▶ [Work task]: The answer must consist only of the lines from the line with "(100 ≤ sp.nominalTwist → sp.twistTolerance" to the line with "if 0 < dl then", both included, exactly as they stand below.

▶ [Given data]:
+ + + + + + +
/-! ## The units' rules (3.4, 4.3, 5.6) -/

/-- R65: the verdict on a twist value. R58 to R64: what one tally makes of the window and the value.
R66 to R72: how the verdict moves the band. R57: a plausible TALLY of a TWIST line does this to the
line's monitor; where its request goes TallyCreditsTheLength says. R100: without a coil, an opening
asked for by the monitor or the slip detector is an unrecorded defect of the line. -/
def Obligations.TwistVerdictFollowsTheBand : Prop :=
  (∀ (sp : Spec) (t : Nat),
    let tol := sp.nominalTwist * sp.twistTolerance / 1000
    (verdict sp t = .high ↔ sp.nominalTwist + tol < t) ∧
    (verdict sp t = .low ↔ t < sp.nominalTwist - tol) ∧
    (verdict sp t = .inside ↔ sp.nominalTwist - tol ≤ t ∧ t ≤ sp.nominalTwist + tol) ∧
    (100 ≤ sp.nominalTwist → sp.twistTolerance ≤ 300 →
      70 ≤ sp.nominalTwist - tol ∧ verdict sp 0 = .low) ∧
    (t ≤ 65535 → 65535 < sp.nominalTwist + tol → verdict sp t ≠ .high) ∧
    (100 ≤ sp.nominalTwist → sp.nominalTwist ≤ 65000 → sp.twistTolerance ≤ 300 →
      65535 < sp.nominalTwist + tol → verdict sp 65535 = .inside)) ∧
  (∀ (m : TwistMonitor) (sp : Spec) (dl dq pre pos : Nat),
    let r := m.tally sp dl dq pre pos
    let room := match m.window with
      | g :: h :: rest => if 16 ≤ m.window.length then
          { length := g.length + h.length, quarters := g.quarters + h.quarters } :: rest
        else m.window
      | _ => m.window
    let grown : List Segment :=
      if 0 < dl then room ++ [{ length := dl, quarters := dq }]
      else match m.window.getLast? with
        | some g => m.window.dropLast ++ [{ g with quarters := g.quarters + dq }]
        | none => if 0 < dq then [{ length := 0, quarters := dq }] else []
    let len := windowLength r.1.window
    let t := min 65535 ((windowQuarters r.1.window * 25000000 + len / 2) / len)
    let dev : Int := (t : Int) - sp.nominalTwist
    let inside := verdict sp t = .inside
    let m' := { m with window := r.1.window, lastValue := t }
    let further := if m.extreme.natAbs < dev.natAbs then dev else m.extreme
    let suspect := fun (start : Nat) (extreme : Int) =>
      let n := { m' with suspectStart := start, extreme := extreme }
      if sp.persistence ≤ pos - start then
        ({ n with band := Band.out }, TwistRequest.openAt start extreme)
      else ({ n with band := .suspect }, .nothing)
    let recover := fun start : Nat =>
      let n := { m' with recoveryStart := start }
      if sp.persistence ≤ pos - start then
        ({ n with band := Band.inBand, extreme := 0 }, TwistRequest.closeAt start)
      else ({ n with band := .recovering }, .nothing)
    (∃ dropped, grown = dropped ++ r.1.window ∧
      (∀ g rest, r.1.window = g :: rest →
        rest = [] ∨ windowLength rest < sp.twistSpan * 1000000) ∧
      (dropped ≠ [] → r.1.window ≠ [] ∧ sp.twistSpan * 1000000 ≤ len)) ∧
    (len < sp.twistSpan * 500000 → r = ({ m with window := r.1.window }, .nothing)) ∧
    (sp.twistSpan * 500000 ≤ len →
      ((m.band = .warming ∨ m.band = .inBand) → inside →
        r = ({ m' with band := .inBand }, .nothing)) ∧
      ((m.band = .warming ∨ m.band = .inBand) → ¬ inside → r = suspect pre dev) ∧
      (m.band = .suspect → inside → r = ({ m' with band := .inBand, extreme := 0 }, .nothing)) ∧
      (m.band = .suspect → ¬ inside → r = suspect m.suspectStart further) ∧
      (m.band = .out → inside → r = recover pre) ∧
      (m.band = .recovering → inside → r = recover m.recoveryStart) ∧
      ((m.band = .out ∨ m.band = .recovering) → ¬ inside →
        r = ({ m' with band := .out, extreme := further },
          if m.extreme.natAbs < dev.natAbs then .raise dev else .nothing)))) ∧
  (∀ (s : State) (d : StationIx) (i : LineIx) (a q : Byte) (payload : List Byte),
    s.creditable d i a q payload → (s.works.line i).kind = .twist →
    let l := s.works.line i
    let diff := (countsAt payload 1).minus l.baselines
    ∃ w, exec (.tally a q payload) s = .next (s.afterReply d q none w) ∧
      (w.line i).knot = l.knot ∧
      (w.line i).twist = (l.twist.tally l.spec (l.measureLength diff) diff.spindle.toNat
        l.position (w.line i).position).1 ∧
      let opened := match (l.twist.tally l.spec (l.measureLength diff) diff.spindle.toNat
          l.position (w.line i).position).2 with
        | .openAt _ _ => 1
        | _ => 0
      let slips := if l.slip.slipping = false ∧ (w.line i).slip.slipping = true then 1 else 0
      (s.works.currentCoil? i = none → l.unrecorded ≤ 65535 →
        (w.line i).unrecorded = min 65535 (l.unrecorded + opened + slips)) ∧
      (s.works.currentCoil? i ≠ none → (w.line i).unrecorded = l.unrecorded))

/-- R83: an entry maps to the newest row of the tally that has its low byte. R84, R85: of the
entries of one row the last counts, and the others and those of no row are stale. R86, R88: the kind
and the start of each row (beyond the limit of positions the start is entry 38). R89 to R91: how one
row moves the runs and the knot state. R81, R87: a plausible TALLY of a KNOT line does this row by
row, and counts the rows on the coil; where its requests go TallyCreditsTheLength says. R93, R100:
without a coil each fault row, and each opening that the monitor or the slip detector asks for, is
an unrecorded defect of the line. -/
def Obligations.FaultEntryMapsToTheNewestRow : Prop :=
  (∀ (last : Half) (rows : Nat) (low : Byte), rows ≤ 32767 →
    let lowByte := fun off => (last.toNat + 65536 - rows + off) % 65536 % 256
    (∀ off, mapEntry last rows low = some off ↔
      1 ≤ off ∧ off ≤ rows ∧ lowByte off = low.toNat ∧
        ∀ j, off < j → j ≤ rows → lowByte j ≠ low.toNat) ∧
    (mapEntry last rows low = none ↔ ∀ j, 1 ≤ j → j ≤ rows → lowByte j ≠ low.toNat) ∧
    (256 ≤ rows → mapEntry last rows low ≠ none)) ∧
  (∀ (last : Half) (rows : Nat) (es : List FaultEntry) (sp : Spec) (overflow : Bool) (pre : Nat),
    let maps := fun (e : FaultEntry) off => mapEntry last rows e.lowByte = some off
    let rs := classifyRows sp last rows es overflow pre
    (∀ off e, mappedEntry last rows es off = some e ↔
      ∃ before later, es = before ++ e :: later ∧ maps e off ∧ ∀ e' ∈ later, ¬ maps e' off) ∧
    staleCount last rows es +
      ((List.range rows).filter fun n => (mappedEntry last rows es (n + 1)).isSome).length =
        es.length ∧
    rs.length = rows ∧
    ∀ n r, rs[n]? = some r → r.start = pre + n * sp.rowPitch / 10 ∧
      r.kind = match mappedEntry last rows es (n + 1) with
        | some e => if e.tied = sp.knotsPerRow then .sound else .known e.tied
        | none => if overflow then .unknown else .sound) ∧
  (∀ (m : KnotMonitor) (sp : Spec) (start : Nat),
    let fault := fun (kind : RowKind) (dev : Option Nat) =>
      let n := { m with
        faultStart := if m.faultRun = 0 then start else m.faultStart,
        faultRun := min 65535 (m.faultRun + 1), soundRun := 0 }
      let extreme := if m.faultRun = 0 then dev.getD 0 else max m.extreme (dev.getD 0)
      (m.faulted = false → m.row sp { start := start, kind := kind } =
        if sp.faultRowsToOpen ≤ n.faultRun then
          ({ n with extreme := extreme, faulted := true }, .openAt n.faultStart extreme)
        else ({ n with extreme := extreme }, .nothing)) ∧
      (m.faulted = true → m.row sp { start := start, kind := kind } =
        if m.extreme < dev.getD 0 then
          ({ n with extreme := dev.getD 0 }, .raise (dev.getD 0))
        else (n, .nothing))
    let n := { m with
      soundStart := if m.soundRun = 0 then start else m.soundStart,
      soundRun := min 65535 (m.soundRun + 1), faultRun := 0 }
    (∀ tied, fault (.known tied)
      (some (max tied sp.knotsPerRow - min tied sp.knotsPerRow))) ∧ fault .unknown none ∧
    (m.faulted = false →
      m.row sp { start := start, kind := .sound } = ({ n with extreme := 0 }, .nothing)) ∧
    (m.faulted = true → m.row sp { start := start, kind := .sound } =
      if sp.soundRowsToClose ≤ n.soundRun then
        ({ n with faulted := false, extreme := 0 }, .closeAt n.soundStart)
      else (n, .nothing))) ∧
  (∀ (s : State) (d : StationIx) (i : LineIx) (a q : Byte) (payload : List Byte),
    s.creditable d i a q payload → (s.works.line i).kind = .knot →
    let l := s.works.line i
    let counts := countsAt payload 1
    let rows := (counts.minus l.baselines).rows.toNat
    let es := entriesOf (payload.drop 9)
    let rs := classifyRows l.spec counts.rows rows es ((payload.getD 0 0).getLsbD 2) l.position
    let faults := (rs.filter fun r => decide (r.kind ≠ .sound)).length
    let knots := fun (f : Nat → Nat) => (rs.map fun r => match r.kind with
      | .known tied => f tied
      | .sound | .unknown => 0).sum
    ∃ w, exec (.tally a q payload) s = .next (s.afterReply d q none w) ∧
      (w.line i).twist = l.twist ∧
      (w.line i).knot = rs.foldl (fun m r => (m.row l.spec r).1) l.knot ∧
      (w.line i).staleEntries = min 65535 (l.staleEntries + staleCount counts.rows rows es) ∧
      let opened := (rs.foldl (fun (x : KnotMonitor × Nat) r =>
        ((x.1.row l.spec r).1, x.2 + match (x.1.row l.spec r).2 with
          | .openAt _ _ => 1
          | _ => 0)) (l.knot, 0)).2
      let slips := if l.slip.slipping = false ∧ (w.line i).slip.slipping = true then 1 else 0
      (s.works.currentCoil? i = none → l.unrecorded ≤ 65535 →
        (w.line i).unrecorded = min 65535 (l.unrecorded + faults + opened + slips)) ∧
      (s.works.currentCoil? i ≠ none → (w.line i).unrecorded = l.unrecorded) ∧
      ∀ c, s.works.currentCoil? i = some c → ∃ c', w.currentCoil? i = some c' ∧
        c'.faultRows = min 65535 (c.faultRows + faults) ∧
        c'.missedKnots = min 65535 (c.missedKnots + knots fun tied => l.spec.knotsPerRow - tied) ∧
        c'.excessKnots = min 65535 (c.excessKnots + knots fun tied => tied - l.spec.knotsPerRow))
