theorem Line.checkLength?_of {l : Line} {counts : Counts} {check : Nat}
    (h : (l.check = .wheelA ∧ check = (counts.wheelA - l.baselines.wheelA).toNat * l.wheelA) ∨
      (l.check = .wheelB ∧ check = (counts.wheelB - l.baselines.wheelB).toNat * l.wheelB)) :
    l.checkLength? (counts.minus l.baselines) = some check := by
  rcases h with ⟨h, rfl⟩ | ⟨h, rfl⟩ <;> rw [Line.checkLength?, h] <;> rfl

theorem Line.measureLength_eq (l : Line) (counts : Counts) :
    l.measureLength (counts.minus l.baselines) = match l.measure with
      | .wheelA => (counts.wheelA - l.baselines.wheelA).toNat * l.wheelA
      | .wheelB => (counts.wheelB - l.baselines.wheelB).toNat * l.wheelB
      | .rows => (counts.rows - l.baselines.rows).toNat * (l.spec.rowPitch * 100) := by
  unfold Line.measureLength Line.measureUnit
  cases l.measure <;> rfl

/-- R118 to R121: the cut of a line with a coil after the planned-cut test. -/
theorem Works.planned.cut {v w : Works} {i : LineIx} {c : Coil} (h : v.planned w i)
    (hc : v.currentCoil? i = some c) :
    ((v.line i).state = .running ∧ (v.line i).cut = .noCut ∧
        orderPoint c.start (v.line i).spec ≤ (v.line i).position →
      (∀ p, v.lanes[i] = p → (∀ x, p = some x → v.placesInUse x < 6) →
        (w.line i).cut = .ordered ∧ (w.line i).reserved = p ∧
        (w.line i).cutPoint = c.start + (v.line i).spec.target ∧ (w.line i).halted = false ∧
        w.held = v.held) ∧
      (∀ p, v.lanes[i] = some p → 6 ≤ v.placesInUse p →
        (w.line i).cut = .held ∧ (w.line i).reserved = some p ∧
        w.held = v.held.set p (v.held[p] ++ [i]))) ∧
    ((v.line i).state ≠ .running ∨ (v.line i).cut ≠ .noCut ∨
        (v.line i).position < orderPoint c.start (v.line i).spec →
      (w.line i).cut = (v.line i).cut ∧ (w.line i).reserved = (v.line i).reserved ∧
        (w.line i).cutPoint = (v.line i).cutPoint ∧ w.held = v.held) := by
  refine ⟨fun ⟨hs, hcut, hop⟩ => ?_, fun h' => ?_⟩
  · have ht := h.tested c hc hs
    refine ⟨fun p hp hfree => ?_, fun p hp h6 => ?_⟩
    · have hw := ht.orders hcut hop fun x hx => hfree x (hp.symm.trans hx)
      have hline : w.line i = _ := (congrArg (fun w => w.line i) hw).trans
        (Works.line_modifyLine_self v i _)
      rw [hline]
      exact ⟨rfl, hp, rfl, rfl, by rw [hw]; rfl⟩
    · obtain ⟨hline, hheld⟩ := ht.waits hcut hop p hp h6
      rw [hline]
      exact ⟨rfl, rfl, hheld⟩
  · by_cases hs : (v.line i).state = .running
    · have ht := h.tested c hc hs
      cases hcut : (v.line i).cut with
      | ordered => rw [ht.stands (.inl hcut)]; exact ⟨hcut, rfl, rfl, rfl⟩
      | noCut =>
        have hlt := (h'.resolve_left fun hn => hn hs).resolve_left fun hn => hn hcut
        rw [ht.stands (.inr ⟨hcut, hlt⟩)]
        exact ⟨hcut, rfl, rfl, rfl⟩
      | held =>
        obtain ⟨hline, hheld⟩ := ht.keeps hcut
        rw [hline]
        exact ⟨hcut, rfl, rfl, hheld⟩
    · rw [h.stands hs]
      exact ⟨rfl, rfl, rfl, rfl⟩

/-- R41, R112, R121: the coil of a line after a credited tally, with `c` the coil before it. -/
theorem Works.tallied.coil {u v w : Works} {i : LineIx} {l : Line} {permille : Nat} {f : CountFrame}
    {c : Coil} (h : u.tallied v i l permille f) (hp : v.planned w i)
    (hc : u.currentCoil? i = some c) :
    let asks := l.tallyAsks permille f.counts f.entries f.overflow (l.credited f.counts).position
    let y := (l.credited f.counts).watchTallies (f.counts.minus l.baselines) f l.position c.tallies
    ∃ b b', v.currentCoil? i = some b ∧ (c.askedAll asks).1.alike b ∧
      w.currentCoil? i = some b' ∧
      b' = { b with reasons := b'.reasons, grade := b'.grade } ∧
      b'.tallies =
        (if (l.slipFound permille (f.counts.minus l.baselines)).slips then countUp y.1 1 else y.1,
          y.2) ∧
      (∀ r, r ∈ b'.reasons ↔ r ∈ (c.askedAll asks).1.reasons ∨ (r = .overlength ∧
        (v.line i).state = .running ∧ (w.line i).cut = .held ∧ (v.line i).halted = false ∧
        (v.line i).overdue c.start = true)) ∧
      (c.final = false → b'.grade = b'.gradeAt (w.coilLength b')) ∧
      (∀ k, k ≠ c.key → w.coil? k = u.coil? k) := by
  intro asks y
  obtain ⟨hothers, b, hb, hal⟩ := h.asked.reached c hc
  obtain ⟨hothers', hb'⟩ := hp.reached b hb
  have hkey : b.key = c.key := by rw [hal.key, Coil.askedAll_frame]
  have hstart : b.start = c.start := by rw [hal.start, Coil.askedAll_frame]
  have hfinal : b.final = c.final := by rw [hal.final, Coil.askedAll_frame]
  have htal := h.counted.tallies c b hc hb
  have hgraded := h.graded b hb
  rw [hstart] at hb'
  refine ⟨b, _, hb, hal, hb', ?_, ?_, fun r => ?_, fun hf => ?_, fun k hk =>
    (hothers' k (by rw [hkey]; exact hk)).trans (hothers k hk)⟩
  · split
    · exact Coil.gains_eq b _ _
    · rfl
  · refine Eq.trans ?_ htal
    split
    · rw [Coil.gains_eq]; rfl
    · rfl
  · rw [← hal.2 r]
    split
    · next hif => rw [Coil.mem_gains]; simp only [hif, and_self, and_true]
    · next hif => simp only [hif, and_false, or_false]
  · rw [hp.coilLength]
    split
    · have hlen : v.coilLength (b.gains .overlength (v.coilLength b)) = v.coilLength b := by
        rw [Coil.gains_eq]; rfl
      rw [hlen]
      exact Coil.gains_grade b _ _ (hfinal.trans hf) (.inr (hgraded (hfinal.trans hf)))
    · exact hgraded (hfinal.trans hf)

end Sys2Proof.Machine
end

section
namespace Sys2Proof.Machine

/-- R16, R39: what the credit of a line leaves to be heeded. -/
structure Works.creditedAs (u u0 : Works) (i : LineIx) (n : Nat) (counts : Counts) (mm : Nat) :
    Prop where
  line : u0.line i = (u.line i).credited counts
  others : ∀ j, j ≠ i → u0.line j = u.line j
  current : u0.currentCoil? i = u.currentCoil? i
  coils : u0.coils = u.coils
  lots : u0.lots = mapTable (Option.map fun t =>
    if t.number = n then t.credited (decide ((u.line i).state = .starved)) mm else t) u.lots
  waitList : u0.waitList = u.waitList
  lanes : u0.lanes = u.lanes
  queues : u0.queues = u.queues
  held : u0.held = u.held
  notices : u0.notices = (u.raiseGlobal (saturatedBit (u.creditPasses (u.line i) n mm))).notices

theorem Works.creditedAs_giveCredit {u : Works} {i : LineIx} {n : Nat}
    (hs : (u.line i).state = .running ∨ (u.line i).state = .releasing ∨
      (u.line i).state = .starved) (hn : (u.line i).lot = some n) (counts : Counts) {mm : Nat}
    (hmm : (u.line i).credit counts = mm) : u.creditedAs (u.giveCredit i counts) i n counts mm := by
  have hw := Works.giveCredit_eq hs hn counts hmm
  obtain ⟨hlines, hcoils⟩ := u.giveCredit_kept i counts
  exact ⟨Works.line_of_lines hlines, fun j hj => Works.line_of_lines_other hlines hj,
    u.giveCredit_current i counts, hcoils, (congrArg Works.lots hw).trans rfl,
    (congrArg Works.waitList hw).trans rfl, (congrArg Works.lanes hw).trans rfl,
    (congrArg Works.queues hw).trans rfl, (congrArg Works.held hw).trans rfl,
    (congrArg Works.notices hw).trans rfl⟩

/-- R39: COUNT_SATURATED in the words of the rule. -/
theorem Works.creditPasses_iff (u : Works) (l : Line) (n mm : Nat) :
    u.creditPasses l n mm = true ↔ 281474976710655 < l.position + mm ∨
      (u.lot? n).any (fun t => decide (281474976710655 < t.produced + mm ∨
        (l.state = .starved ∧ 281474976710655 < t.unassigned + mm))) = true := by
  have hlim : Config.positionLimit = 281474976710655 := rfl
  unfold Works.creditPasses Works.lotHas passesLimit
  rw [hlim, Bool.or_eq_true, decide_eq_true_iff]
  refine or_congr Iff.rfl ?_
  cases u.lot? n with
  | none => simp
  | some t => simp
+ + + + + + +
▶ [Exercise answer]:
    (100 ≤ sp.nominalTwist → sp.twistTolerance ≤ 300 →
      70 ≤ sp.nominalTwist - tol ∧ verdict sp 0 = .low) ∧
    (t ≤ 65535 → 65535 < sp.nominalTwist + tol → verdict sp t ≠ .high) ∧
    (100 ≤ sp.nominalTwist → sp.nominalTwist ≤ 65000 → sp.twistTolerance ≤ 300 →
      65535 < sp.nominalTwist + tol → verdict sp 65535 = .inside)) ∧
  (∀ (m : TwistMonitor) (sp : Spec) (dl dq pre pos : Nat),
    let r := m.tally sp dl dq pre pos
    let room := match m.window with
      | g :: h :: rest => if 16 ≤ m.window.length then
          { length := g.length + h.length, quarters := g.quarters + h.quarters } :: rest
        else m.window
      | _ => m.window
    let grown : List Segment :=
      if 0 < dl then room ++ [{ length := dl, quarters := dq }]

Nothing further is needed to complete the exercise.